Input below:
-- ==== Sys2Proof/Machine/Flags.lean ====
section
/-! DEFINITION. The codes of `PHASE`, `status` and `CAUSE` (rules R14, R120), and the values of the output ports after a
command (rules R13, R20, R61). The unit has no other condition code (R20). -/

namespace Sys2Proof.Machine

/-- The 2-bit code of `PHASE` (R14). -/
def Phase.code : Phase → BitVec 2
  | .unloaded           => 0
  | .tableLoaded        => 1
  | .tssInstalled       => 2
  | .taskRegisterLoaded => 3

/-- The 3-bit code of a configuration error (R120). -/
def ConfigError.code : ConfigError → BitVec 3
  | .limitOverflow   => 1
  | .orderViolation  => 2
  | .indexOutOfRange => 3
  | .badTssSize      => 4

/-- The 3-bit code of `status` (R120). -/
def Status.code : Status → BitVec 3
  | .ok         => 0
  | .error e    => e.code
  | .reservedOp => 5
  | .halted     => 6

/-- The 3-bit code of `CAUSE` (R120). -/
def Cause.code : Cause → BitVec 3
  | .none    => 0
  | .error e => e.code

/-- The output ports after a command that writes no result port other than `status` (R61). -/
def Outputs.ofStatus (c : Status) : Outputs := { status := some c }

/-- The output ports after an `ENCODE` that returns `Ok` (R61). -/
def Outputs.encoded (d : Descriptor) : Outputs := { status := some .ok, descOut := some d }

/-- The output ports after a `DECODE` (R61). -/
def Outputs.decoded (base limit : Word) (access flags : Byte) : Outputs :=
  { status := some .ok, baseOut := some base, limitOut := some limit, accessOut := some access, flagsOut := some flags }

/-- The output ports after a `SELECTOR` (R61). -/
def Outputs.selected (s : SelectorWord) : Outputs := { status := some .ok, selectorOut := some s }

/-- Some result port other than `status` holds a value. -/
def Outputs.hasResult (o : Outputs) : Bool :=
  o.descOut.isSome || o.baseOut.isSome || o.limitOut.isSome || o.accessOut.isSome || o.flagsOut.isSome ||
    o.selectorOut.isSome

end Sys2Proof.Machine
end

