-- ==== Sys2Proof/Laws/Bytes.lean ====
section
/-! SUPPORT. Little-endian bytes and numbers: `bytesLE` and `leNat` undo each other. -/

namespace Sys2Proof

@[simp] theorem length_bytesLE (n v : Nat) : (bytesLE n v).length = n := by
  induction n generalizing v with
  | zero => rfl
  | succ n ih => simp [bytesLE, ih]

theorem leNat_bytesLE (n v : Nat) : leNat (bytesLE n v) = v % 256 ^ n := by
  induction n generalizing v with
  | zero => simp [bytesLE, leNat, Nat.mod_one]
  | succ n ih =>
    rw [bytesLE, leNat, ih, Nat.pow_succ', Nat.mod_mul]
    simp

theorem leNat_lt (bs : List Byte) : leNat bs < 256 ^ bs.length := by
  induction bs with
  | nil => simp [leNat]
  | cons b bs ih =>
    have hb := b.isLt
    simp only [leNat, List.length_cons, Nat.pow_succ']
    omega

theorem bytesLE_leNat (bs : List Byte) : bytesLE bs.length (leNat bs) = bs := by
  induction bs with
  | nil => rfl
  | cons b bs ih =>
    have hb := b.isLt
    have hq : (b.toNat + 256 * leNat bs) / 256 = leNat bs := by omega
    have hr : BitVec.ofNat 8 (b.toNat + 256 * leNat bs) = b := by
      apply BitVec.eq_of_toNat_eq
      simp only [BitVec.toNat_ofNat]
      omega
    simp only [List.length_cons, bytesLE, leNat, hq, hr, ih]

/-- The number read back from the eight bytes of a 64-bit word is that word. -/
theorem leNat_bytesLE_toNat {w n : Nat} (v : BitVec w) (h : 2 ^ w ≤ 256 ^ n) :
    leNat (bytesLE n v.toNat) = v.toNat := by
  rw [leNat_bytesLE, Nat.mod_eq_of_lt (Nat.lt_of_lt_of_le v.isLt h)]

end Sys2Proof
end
End of Input.
**Aim of the task:** For the listing above, say how many lines hold the string "than". Give only that number.

**Response below:** 2